Go through the records below and copy out every line holding "linear".

─── GIVEN DATA ───

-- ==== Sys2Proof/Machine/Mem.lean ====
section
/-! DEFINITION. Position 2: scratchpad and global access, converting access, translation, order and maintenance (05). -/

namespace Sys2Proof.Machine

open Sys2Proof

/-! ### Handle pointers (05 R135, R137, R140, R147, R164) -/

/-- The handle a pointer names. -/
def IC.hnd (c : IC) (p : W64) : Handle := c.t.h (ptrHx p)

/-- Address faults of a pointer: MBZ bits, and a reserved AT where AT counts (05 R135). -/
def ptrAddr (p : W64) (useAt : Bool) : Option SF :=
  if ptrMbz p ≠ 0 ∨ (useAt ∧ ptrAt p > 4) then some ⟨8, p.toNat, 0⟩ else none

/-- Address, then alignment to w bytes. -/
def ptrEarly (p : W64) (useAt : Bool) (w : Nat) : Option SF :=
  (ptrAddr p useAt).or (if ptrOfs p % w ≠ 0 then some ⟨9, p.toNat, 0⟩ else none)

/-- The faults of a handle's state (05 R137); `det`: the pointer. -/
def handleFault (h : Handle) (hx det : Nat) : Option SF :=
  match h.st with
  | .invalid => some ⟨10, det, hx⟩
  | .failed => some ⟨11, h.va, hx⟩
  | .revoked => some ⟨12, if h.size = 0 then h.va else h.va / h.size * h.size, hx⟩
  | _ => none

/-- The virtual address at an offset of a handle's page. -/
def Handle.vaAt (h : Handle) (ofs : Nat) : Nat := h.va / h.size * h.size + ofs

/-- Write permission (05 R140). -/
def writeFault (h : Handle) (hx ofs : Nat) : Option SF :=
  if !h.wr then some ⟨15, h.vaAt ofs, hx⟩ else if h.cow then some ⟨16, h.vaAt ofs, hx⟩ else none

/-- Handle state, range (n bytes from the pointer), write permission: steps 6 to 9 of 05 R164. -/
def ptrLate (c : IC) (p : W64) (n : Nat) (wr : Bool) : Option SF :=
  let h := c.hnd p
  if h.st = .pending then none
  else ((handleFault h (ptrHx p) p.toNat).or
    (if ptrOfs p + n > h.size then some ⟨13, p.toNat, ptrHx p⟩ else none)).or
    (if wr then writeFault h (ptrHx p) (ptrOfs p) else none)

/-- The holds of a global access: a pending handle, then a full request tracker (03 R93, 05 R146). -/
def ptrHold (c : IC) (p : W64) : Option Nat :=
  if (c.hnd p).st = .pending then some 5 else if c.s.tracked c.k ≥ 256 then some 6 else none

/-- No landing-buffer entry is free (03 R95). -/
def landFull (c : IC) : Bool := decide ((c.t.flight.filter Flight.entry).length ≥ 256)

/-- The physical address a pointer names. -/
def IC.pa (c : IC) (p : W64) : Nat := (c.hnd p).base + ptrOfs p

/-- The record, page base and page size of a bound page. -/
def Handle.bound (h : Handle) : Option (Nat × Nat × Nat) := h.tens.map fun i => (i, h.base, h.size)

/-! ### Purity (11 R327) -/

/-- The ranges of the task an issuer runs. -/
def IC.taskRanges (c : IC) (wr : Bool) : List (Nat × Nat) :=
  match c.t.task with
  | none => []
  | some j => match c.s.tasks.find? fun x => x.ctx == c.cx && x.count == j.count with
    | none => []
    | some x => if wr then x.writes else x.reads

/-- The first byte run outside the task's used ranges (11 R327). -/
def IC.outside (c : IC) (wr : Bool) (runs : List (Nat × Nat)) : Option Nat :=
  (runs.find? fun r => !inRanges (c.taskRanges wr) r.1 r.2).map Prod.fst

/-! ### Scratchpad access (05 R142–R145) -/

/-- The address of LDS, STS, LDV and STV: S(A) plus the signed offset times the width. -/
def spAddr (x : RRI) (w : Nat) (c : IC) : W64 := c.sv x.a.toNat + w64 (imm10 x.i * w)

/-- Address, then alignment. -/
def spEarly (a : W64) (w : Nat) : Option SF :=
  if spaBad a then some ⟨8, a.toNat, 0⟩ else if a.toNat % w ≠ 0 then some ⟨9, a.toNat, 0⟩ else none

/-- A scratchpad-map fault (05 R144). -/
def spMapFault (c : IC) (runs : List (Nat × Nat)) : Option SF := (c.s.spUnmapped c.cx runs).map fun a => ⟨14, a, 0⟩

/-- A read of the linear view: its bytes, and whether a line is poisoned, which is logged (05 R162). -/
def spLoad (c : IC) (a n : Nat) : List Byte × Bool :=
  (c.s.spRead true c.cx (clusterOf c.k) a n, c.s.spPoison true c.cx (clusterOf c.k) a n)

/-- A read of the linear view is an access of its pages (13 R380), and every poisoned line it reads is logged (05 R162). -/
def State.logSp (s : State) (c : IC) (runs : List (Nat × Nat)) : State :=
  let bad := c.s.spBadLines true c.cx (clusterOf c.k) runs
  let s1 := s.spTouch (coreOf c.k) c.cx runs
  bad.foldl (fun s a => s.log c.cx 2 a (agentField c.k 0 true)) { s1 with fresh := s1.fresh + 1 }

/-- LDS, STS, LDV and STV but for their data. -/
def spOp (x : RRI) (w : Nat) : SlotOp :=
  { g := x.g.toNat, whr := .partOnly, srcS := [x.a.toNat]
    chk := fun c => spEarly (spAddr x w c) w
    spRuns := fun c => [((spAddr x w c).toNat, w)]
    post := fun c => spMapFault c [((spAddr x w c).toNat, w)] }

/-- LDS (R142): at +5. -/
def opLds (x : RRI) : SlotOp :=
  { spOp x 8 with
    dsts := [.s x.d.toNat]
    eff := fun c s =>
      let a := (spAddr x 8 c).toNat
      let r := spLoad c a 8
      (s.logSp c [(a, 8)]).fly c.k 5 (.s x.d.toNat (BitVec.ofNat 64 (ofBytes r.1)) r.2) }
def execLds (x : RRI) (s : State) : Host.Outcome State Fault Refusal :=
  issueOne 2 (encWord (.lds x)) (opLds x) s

───
─── GIVEN DATA ───

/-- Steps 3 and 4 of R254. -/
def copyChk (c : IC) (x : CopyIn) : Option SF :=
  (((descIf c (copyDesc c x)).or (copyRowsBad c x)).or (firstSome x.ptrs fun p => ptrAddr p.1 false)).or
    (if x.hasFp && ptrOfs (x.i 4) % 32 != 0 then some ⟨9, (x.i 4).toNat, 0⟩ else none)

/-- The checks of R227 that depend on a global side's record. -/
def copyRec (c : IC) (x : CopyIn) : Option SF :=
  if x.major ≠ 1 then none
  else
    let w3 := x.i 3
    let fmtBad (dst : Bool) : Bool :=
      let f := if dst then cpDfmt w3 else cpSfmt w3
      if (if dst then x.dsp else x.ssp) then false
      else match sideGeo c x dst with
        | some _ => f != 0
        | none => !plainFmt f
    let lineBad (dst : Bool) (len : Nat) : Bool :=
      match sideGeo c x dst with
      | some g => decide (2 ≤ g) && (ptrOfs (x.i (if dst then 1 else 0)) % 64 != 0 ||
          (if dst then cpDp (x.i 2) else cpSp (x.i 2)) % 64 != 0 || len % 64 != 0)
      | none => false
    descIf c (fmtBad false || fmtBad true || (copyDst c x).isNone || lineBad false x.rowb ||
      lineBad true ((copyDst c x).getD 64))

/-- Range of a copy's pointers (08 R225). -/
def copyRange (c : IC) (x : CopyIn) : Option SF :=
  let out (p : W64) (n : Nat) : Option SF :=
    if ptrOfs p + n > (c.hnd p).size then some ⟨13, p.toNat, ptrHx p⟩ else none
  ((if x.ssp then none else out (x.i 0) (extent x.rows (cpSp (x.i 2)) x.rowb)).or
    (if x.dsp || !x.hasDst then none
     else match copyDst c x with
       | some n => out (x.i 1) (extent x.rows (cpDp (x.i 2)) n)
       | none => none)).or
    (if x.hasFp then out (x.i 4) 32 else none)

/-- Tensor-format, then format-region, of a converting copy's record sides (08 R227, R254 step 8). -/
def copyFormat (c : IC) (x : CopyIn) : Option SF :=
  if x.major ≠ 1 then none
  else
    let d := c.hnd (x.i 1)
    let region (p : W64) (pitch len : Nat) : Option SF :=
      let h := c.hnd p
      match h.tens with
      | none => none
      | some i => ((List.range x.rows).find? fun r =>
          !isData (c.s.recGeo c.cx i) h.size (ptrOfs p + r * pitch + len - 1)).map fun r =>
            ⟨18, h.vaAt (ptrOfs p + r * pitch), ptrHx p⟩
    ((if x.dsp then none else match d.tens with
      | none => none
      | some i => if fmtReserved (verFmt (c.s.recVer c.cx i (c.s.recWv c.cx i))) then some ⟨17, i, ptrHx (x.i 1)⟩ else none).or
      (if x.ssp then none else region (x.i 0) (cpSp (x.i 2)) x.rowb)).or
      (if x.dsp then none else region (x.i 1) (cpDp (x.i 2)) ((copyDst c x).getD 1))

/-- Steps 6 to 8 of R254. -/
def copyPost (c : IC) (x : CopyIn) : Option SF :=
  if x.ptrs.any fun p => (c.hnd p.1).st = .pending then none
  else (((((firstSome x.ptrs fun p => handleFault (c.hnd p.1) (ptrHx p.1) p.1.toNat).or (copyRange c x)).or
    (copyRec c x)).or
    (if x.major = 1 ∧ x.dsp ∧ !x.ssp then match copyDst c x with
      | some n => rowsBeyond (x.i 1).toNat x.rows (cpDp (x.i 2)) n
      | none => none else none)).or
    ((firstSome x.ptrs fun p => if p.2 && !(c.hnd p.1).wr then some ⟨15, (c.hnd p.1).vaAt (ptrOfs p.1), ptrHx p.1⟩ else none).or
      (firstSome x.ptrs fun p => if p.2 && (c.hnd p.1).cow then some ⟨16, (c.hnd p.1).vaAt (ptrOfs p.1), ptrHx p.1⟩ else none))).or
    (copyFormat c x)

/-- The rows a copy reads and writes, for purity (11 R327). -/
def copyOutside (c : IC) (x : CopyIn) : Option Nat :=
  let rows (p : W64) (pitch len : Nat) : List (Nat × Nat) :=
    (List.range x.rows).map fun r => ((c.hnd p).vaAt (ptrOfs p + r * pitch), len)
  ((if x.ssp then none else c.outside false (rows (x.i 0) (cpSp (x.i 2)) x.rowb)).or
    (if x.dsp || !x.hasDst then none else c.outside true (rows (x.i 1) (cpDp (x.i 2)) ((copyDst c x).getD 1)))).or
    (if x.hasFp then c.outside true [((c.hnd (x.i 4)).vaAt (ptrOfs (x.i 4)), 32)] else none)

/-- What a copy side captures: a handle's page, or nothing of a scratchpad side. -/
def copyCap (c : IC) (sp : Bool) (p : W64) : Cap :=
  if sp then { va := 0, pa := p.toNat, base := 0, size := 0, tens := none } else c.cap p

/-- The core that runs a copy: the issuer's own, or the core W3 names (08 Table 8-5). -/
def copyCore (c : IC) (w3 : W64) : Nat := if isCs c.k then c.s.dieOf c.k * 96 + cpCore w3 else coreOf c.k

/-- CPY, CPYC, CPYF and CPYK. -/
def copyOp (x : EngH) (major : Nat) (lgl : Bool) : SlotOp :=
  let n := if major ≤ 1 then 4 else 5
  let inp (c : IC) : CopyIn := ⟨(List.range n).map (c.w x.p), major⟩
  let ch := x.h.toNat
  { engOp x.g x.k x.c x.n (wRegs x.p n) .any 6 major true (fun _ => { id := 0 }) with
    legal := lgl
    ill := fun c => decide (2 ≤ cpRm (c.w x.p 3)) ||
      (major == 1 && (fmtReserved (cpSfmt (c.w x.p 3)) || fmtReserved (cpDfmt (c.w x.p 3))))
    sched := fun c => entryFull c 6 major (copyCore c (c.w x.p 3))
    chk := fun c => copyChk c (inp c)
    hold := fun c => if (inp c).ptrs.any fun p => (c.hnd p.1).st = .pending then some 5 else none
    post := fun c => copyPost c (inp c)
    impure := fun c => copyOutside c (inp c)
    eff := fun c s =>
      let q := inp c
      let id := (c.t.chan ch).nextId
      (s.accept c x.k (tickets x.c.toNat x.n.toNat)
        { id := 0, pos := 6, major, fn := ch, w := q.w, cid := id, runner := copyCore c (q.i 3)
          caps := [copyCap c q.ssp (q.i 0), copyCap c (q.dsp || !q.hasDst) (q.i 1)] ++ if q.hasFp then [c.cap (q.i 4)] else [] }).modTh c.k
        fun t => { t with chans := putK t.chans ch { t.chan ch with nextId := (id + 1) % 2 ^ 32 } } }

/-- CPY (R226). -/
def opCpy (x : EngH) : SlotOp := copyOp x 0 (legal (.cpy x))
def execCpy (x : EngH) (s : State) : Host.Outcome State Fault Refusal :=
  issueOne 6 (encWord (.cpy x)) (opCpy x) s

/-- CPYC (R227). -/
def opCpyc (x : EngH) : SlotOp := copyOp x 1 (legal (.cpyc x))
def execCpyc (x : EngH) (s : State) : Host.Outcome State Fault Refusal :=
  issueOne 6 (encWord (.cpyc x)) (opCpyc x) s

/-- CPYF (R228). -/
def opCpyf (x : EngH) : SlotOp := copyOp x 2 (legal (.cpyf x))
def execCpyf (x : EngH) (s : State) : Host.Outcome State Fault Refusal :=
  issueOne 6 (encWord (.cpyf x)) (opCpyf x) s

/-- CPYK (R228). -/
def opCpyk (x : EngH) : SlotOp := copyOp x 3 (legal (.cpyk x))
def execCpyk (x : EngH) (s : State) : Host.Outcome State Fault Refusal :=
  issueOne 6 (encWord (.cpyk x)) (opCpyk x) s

───
─── GIVEN DATA ───

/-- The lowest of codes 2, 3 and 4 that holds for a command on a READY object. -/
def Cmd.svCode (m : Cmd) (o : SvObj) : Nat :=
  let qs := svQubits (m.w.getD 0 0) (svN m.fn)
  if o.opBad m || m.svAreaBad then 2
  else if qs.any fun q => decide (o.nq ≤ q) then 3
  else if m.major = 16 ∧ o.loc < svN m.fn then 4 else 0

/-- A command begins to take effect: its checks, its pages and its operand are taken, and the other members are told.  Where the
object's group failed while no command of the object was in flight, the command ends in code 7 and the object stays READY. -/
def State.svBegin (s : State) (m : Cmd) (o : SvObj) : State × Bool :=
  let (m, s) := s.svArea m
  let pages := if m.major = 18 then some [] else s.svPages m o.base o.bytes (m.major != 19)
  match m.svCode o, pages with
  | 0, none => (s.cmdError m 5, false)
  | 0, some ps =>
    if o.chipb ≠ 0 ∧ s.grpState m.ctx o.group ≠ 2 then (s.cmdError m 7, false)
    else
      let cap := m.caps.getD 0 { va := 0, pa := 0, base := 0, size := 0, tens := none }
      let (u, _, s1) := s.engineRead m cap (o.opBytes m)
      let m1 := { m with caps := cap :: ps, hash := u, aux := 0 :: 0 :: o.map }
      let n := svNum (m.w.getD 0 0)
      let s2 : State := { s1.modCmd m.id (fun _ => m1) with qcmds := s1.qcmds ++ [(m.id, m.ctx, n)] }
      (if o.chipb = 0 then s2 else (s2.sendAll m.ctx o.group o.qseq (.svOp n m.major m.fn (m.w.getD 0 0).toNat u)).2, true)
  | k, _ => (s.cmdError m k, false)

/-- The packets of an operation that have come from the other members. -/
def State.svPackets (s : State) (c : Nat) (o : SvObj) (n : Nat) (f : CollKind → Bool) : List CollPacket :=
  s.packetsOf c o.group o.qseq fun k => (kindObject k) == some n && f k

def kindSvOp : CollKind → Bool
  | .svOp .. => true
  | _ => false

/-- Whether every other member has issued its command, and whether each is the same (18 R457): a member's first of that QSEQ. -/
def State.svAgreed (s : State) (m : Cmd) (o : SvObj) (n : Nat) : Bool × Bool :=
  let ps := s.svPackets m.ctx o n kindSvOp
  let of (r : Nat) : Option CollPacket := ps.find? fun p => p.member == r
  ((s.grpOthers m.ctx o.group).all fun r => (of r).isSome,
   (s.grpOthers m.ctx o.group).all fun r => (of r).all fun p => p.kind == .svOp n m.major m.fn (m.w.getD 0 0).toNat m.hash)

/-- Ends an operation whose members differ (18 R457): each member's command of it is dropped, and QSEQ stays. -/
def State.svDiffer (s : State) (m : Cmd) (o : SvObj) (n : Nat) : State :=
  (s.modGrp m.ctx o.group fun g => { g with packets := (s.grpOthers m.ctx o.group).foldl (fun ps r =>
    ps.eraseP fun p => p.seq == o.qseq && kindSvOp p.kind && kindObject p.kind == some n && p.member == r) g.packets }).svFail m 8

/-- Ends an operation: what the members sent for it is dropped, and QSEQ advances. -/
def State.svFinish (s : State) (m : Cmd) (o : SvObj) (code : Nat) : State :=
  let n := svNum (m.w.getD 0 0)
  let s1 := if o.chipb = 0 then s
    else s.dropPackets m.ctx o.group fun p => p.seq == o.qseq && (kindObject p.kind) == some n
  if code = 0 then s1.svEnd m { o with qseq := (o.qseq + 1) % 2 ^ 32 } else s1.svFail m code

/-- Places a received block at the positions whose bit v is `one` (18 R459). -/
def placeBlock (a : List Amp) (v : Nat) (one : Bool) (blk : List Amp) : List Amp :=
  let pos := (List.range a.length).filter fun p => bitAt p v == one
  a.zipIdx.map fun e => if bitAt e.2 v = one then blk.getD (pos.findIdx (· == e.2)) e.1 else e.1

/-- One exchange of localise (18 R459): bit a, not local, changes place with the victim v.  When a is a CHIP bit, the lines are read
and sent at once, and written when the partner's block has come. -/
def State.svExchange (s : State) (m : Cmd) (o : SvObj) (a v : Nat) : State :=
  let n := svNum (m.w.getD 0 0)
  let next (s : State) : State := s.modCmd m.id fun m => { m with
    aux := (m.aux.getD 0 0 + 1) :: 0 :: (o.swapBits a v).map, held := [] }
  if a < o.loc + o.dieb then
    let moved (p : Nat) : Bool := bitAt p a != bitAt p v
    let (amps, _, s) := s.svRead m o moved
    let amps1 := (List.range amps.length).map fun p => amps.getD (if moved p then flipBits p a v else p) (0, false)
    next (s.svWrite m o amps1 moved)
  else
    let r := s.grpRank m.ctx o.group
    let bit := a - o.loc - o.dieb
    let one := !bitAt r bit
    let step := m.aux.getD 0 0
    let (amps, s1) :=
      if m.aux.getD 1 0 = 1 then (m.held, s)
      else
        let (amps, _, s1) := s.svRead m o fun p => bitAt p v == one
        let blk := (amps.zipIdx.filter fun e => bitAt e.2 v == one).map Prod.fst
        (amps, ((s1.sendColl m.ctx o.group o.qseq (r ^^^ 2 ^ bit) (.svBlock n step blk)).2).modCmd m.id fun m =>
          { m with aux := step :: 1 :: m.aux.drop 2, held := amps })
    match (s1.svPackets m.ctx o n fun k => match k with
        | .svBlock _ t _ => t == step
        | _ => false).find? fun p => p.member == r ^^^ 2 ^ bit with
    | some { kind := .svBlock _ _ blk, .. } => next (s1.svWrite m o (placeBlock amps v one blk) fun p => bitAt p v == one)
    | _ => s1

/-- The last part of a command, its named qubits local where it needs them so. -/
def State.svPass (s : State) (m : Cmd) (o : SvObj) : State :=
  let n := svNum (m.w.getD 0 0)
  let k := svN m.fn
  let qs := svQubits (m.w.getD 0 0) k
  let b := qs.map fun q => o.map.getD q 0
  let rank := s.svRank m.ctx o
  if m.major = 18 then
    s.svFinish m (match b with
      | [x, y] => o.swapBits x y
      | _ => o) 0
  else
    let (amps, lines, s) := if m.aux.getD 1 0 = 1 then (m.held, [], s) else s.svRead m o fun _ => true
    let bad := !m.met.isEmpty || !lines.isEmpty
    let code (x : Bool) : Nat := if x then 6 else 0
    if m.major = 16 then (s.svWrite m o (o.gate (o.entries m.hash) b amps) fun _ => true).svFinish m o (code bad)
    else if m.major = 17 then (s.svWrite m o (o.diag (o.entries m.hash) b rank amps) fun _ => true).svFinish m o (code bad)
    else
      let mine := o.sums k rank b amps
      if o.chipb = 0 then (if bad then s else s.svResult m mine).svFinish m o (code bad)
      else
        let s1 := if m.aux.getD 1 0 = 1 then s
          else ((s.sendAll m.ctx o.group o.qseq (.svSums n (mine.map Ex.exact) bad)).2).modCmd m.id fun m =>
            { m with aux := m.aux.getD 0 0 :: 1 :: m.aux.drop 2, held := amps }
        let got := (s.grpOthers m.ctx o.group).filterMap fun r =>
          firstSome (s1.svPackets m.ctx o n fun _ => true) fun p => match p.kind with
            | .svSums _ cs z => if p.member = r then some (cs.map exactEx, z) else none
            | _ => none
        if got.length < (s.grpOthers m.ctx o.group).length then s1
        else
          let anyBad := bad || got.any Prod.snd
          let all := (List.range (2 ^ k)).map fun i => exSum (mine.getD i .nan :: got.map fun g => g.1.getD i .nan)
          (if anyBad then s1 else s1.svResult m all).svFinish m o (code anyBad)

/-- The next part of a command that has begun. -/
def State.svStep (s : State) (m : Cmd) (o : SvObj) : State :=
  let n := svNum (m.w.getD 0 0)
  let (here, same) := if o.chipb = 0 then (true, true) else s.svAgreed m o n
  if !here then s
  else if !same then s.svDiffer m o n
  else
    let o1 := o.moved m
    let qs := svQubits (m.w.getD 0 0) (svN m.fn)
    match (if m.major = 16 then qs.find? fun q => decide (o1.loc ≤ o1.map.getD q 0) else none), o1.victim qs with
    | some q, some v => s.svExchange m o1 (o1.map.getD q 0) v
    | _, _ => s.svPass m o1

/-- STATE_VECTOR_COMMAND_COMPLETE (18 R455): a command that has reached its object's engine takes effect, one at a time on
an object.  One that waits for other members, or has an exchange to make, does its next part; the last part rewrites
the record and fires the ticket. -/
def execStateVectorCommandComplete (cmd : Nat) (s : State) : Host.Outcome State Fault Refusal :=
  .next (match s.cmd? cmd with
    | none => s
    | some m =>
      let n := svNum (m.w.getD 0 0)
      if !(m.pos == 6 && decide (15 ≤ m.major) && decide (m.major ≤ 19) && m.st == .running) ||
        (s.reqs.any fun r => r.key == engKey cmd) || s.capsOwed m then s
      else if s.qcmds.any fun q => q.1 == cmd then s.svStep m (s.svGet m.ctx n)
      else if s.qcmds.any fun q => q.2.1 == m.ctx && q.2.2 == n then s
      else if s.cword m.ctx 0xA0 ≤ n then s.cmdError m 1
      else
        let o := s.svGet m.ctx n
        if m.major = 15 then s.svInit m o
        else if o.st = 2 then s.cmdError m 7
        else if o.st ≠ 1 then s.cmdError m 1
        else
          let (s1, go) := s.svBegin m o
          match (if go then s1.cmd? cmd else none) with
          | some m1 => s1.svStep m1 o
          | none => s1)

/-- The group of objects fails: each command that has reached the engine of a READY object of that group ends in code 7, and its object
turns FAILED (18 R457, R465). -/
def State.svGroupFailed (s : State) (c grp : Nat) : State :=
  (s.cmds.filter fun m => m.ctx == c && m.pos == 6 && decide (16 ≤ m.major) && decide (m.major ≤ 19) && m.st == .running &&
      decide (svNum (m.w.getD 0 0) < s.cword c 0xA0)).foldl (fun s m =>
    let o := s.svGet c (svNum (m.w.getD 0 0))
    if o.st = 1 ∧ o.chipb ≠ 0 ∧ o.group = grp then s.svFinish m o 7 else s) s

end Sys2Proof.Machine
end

───

[TASK RESULT]
/-- A read of the linear view: its bytes, and whether a line is poisoned, which is logged (05 R162). -/
/-- A read of the linear view is an access of its pages (13 R380), and every poisoned line it reads is logged (05 R162). -/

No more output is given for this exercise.